*** Begin section ***

/-- A GRAPH packet that starts a replay. -/
def graphAct (p : PktIn) (s : State) : State :=
  withTarget s p.q (p.field 16 8) 8 .qWr (fun t s =>
    withSpan p.q .qRd (pageParts 2 (p.field 0 8) 64) s (fun _ s =>
      let k := (s.queue p.q).ctx
      let (pk, s) := p.begin_ s (some t)
      let (id, s) := s.fresh
      let r : Replay :=
        { id := id, tenant := p.q.owner, ctx := k, graph := p.field 0 8, recAddr := p.field 8 8, packet := some pk.id,
          wait := true, gen := 0, nodes := 0, ready := [], dispatched := [], running := [], retired := 0, records := 0,
          abandon := none, assisted := false, via := none }
      beginReplay { s with replays := s.replays ++ [r] } r))

/-- The action of a GRAPH packet by its NODE. -/
def graphPacket (p : PktIn) (s : State) : State := if p.field 24 4 = 0xFFFFFFFF then graphAct p s else nodeAct p s

def execGraph (q : QId) (s : State) : Host.Outcome State Fault Refusal := .next (startPacket 7 q s graphPacket)

/-- GRAPH_NODE_DISPATCH: the GRAPH packet at RP names a node. -/
def execGraphNodeDispatch (q : QId) (s : State) : Host.Outcome State Fault Refusal :=
  .next (startPacket 7 q s (fun p s => if p.field 24 4 = 0xFFFFFFFF then s else nodeAct p s))

/-- The context dispatches: it runs, and no pre-emption of it is under way. -/
def ctxDispatches (s : State) (t k : Nat) : Bool :=
  let c := s.ctx t k
  c.state == .running && c.preempt.isNone

/-- GRAPH_REPLAY_WAIT_END: a waiting replay begins, and one that waited for a page goes on or ends. -/
def execGraphReplayWaitEnd (i : Nat) (s : State) : Host.Outcome State Fault Refusal :=
  .next (
    match s.replay? i with
    | none => s
    | some r =>
      if !ctxDispatches s r.tenant r.ctx || queueWaits s (r.queue s) then s
      else if r.wait then beginReplay s r
      else if !r.ready.isEmpty then runReplay s r
      else if r.running.isEmpty ∧ (r.abandon.isSome ∨ r.retired = r.nodes) then settleReplay s r
      else s)

/-- GRAPH_NODE_RETIRE: a launch node whose launch has completed retires (R83 step 4). -/
def execGraphNodeRetire (i n : Nat) (s : State) : Host.Outcome State Fault Refusal :=
  .next (
    match s.replay? i with
    | none => s
    | some r =>
      if !r.running.contains n || s.launches.any (fun l => l.node == some (i, n)) || !ctxDispatches s r.tenant r.ctx ||
          queueWaits s (r.queue s) then s
      else
        match retireWaits s r n with
        | (true, s) => s
        | (false, s) =>
          let (r, s) := retireNode s r n 0
          runReplay (s.setReplay r) r)

/-! ### Patches (R86, R87) -/

def State.dropPatch (s : State) (i : Nat) : State := { s with patches := s.patches.filter (fun p => p.id != i) }

/-- The patch is over. -/
def endPatch (s : State) (p : PatchOp) (bad : Bool) : State :=
  let s := s.dropPatch p.id
  match s.packet? p.packet with
  | some pk => completePacket (if bad then actErr s pk.q else s) pk
  | none => s

/-- The body that the entries give a node: the last one that names it. -/
def patchBody (src : List Byte) (count n : Nat) : Option (List Byte) :=
  (((List.range count).reverse).find? (fun i => fieldAt src (128 * i) 4 == n)).map (fun i => (src.drop (128 * i + 16)).take 112)

/-- Write slot g + 1 of nodes `n − 1` down to 0. -/
def patchSlots (q : QId) (k : Nat) (h : GraphHdr) (src : List Byte) (count g : Nat) : Nat → State → State
  | 0, s => s
  | n + 1, s =>
    let s := patchSlots q k h src count g n s
    match patchBody src count n with
    | some b => softWrite q k (h.slot n (g + 1)) (b ++ leBytes 16 0) s
    | none =>
      match lateRead q k (h.slot n g) 128 s with
      | (.ok b, s) => softWrite q k (h.slot n (g + 1)) b s
      | (_, s) => actErr s q
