-- ==== Sys2Proof/Machine/Preempt.lean ====
section
/-! DEFINITION. PREEMPT (R88) and RESUME (R90, R91, R123, R376): the checks of a save area, the placement of its images,
and what it restores. -/

namespace Sys2Proof.Machine

open Sys2Proof

/-! ### PREEMPT -/

/-- PREEMPT: dispatch for the context stops; in capture mode its groups stop at their next safepoints at once. -/
def preemptAct (p : PktIn) (s : State) : State :=
  withTarget s p.q (p.field 24 8) 8 .qWr (fun t s =>
    let k := (s.queue p.q).ctx
    let c := s.ctx p.q.owner k
    let (pk, s) := p.begin_ s (some t)
    if c.state = .running then
      s.setCtx p.q.owner k { c with
        preempt := some { packet := some pk.id, mode := p.field 0 1, stopping := p.field 0 1 == 0, txOver := false,
                          saveVa := p.field 8 8, saveLen := p.field 16 8, brk := false } }
    else finishPacket (actErr s p.q) pk 0xD)

def execPreempt (q : QId) (s : State) : Host.Outcome State Fault Refusal := .next (startPacket 9 q s preemptAct)

/-- PREEMPT_DRAIN_EXPIRY: DRAINUS has passed, and the remaining groups stop at their next safepoints. -/
def execPreemptDrainExpiry (t k : Nat) (s : State) : Host.Outcome State Fault Refusal :=
  .next (
    let c := s.ctx t k
    match c.preempt with
    | some p => if p.mode = 1 ∧ !p.stopping then s.setCtx t k { c with preempt := some { p with stopping := true } } else s
    | none => s)

/-- Every lane of the group's open non-serial transaction aborts with PREEMPT. -/
def cutTx (s : State) (l : Launch) (j : Nat) : State :=
  let x := (s.group l.id j).tx
  if x.depth = 0 ∨ x.serial then s else abortLanes s l.id j x.inTx 6

/-- PREEMPT_TX_TIMEOUT: 10 µs after capture began, a non-serial transaction still open aborts. -/
def execPreemptTxTimeout (t k : Nat) (s : State) : Host.Outcome State Fault Refusal :=
  .next (
    let c := s.ctx t k
    match c.preempt with
    | some p =>
      if p.stopping ∧ !p.txOver ∧ c.state = .running then
        let s := s.setCtx t k { c with preempt := some { p with txOver := true } }
        (s.launchesOf t k).foldl (fun s l => l.groups.foldl (fun s g => cutTx s l g.1) s) s
      else s
    | none => s)

/-! ### Parsing a save area -/

def up64 (n : Nat) : Nat := (n + 63) / 64 * 64

/-- Up to `n` records one after another; `f` parses one and answers where it ends. -/
def parseMany {α : Type} (f : Nat → α × Nat) : Nat → Nat → List α × Nat
  | 0, o => ([], o)
  | n + 1, o =>
    let (a, o) := f o
    let (as, o) := parseMany f n o
    (a :: as, o)

structure LaunchRec where
  pkt     : List Byte
  retired : Nat
  ranges  : List (Nat × Nat)
  deriving DecidableEq, Repr

def LaunchRec.parse (b : List Byte) (o : Nat) : LaunchRec × Nat :=
  let n := min (fieldAt b (o + 0x88) 4) (b.length / 16)
  (⟨(b.drop o).take 128, fieldAt b (o + 0x80) 8,
    (List.range n).map (fun i => (fieldAt b (o + 0x90 + 16 * i) 8, fieldAt b (o + 0x98 + 16 * i) 8))⟩, up64 (o + 0x90 + 16 * n))

/-- A graph record: address and generation. -/
def parseGraph (b : List Byte) (o : Nat) : (Nat × Nat) × Nat := ((fieldAt b o 8, fieldAt b (o + 8) 8), up64 (o + 32))

structure ImageRec where
  source : Nat
  li     : Nat
  spad   : Nat
  dom    : Nat
  queues : List (Nat × Nat)
  rings  : List (Nat × Nat)
  tiles  : Nat
  deriving DecidableEq, Repr

/-- A core image; `tiles` is where its tile registers begin. -/
def ImageRec.parse (b : List Byte) (o : Nat) : ImageRec × Nat :=
  let sp := min (fieldAt b (o + 8) 4) b.length
  (⟨fieldAt b o 2, fieldAt b (o + 4) 4, sp, fieldAt b (o + 12) 4,
    (List.range 16).map (fun i => (fieldAt b (o + 0x10 + 4 * i) 2, fieldAt b (o + 0x12 + 4 * i) 2)),
    (List.range 6).map (fun i => (fieldAt b (o + 0x50 + 8 * i) 4, fieldAt b (o + 0x54 + 8 * i) 4)), o + 0x80⟩, up64 (o + 0x8080 + sp))

/-- A value entry in a launch of width `g`. -/
def parseValue (b : List Byte) (g o : Nat) : (Nat × TVal) × Nat :=
  let ty := (Ty.ofCode (fieldAt b (o + 5) 1)).getD .none
  let w := if ty = .b128 then 16 else 8
  let num := fieldAt b o 4
  match fieldAt b (o + 4) 1 with
  | 0 => ((num, ⟨ty, .ofNat (fieldAt b (o + 8) w)⟩), o + 8 + w)
  | 1 => ((num, ⟨ty, .a (BitVec.ofNat 64 (fieldAt b (o + 8) 8)) (BitVec.ofNat 64 (fieldAt b (o + 16) 8))⟩), o + 24)
  | _ => ((num, ⟨ty, .s ((List.range g).map (fun i => BitVec.ofNat 128 (fieldAt b (o + 8 + w * i) w)))⟩), o + 8 + w * g)

def parseValues (b : List Byte) (g n o : Nat) : List (Nat × TVal) × Nat := parseMany (parseValue b g) (min n (b.length / 8)) o

structure ItemRec where
  lane  : Nat
  slot  : Nat
  waits : Bool
  block : Nat
  instr : Nat
  vals  : List (Nat × TVal)
  deriving DecidableEq, Repr

def ItemRec.parse (b : List Byte) (g o : Nat) : ItemRec × Nat :=
  let (vs, e) := parseValues b g (fieldAt b (o + 12) 4) (o + 16)
  (⟨fieldAt b o 1, fieldAt b (o + 1) 1, Word.bit (fieldAt b (o + 2) 1) 0, fieldAt b (o + 4) 4, fieldAt b (o + 8) 2, vs⟩, e)

structure PathRec where
  mask0  : Nat
  mask1  : Nat
  reconv : Nat
  pi0    : Nat
  pi1    : Nat
  block1 : Nat
  instr1 : Nat
  flags  : Nat
  vals1  : List (Nat × TVal)
  deriving DecidableEq, Repr

/-- Lanes of a mask, or of an item path, as the number of the records that follow. -/
def countBits (m : Nat) : Nat := ((List.range 64).filter (Word.bit m)).length

structure GalleyRec where
  first  : Nat
  count  : Nat
  img    : Nat
  block  : Nat
  instr  : Nat
  flags  : Nat
  member : Nat
  phase  : Nat
  domPhase : Nat
  closed : Nat
  vals   : List (Nat × TVal)
  path   : Option PathRec
  items  : List ItemRec
  deriving DecidableEq, Repr

/-- Per-item records until one for each lane of the per-item paths is read. -/
def parseItems (b : List Byte) (g : Nat) (n : Nat) (o : Nat) : List ItemRec × Nat := parseMany (ItemRec.parse b g) n o

/-- A galley record; `width` gives G by the image index. -/
def GalleyRec.parse (b : List Byte) (width : Nat → Nat) (o : Nat) : GalleyRec × Nat :=
  let img := fieldAt b (o + 12) 4
  let g := width img
  let flags := fieldAt b (o + 0x16) 1
  let (vs, e) := parseValues b g (fieldAt b (o + 0x30) 4) (o + 64)
  let base : GalleyRec :=
    { first := fieldAt b o 8, count := fieldAt b (o + 8) 4, img := img, block := fieldAt b (o + 0x10) 4, instr := fieldAt b (o + 0x14) 2,
      flags := flags, member := fieldAt b (o + 0x18) 8, phase := fieldAt b (o + 0x20) 4, domPhase := fieldAt b (o + 0x24) 4,
      closed := fieldAt b (o + 0x28) 8, vals := vs, path := none, items := [] }
  if !Word.bit flags 0 then (base, up64 e)
  else
    let pf := fieldAt b (e + 0x22) 1
    let m0 := fieldAt b e 8
    let m1 := fieldAt b (e + 8) 8
    let (vs1, e2) := parseValues b g (fieldAt b (e + 0x24) 4) (o + up64 (e + 64 - o))
    let p : PathRec :=
      { mask0 := m0, mask1 := m1, reconv := fieldAt b (e + 0x10) 4, pi0 := fieldAt b (e + 0x14) 4, pi1 := fieldAt b (e + 0x18) 4,
        block1 := fieldAt b (e + 0x1C) 4, instr1 := fieldAt b (e + 0x20) 2, flags := pf, vals1 := vs1 }
    let n := (if Word.bit flags 1 then countBits m0 else 0) + (if Word.bit pf 2 then countBits m1 else 0)
    let (is, e3) := parseItems b g n e2
    ({ base with path := some p, items := is }, up64 e3)

/-- A save area. -/
structure Save where
  launches : List LaunchRec
  graphs   : List (Nat × Nat)
  images   : List ImageRec
  galleys  : List GalleyRec
  budget   : Nat
  bytes    : List Byte
  deriving DecidableEq, Repr

/-- Width of a launch record's groups. -/
def LaunchRec.width (r : LaunchRec) : Nat := 8 * 2 ^ (fieldAt r.pkt 18 1 % 4)

def Save.parse (b : List Byte) : Save :=
  let n (o : Nat) : Nat := min (fieldAt b o 4) (b.length / 16)
  let (ls, o) := parseMany (LaunchRec.parse b) (n 0x10) 128
  let (gs, o) := parseMany (parseGraph b) (n 0x14) o
  let (is, o) := parseMany (ImageRec.parse b) (n 0x18) o
  let width (i : Nat) : Nat := (((is[i]?).bind (fun x => ls[x.li]?)).map LaunchRec.width).getD 8
  let (ps, _) := parseMany (GalleyRec.parse b width) (n 0x1C) o
  ⟨ls, gs, is, ps, fieldAt b 0x20 8, b⟩

/-! ### What must be known before anything is restored -/

/-- What a block says of a thread at an instruction: argument types, and how many values each instruction defines. -/
structure BlockInfo where
  block  : Nat
  args   : List Ty
  counts : List Nat
  deriving DecidableEq, Repr

/-- Of a block that cannot be read, nothing is said. -/
def BlockInfo.unknown (b : Nat) : BlockInfo := ⟨b, [], []⟩

def blockInfo (b : Nat) (o : CodeObj) : Except TextStop BlockInfo := do
  let t ← readBlock o b
  .ok ⟨b, t.hdr.args, ((blockInstrs t.words).getD []).map (fun i => match i.toRaw with | some r => resultCount r | none => 0)⟩

/-- Read the blocks that records stand in; one that cannot be read leaves its threads to their translation, which faults the group
where a page's hash does not match (R48). `none` while a page fault is served. -/
def readInfos (q : QId) (k : Nat) : List (Nat × Nat) → State → Option (List ((Nat × Nat) × BlockInfo)) × State
  | [], s => (some [], s)
  | (inst, b) :: r, s =>
    match queueText q k inst (blockInfo b) 8 s with
    | (.wait, s) => (none, s)
    | (x, s) =>
      let i : BlockInfo := match x with | .ok i => i | _ => .unknown b
      match readInfos q k r s with
      | (none, s) => (none, s)
      | (some is, s) => (some (((inst, b), i) :: is), s)

/-- A launch record answers a launch that the context still holds, or gives a new one, whose arguments are read again
(R78) and whose status target is translated. A hash of the entry's page that does not match faults the groups that start there (R48). -/
def prepLaunch (q : QId) (k : Nat) (used : List Nat) (r : LaunchRec) (s : State) : Late Launch × State :=
  let hdr := r.pkt.take 16
  let body := r.pkt.drop 16
  let obj := ((s.ctx q.owner k).objs.find? (fun o => o.objId == fieldAt body 0 2)).map CodeObj.inst
  match (s.launchesOf q.owner k).find? (fun l => l.hdr == hdr && l.body == body && !used.contains l.id) with
  | some l => (.ok { l with obj := obj.getD l.obj, retired := r.retired }, s)
  | none =>
    let l := launchOf q.owner k hdr body
    let (tys, s) : Late (List Ty) × State := match queueText q k (obj.getD 0) (entryTypes l.entry) 8 s with
      | (.ok t, s) => (.ok (t.getD []), s)
      | (.wait, s) => (.wait, s)
      | (.fail c, s) => (.fail c, s)
      | (.hash _, s) => (.ok [], s)
      | (.format, s) => (.ok [], s)
    match tys with
    | .wait => (.wait, s)
    | .fail c => (.fail c, s)
    | .ok tys =>
      match lateRead q k (fieldAt body 0x28 8) (8 * tys.length) s with
      | (.wait, s) => (.wait, s)
      | (.fail c, s) => (.fail c, s)
      | (.ok bs, s) =>
        match lateTargets q k .qWr [(fieldAt body 0x30 8, 8)] s with
        | (.wait, s) => (.wait, s)
        | (.fail c, s) => (.fail c, s)
        | (.ok ts, s) =>
          (.ok { l with obj := obj.getD 0, args := argValues tys bs, status := ts.head?.map Prod.fst, placed := true, retired := r.retired }, s)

*** End section ***

**REQUIRED ACTION:** Report how many lines of the entries above contain the word "parseGraph", giving the number by itself.

**WRITTEN RESPONSE:** 2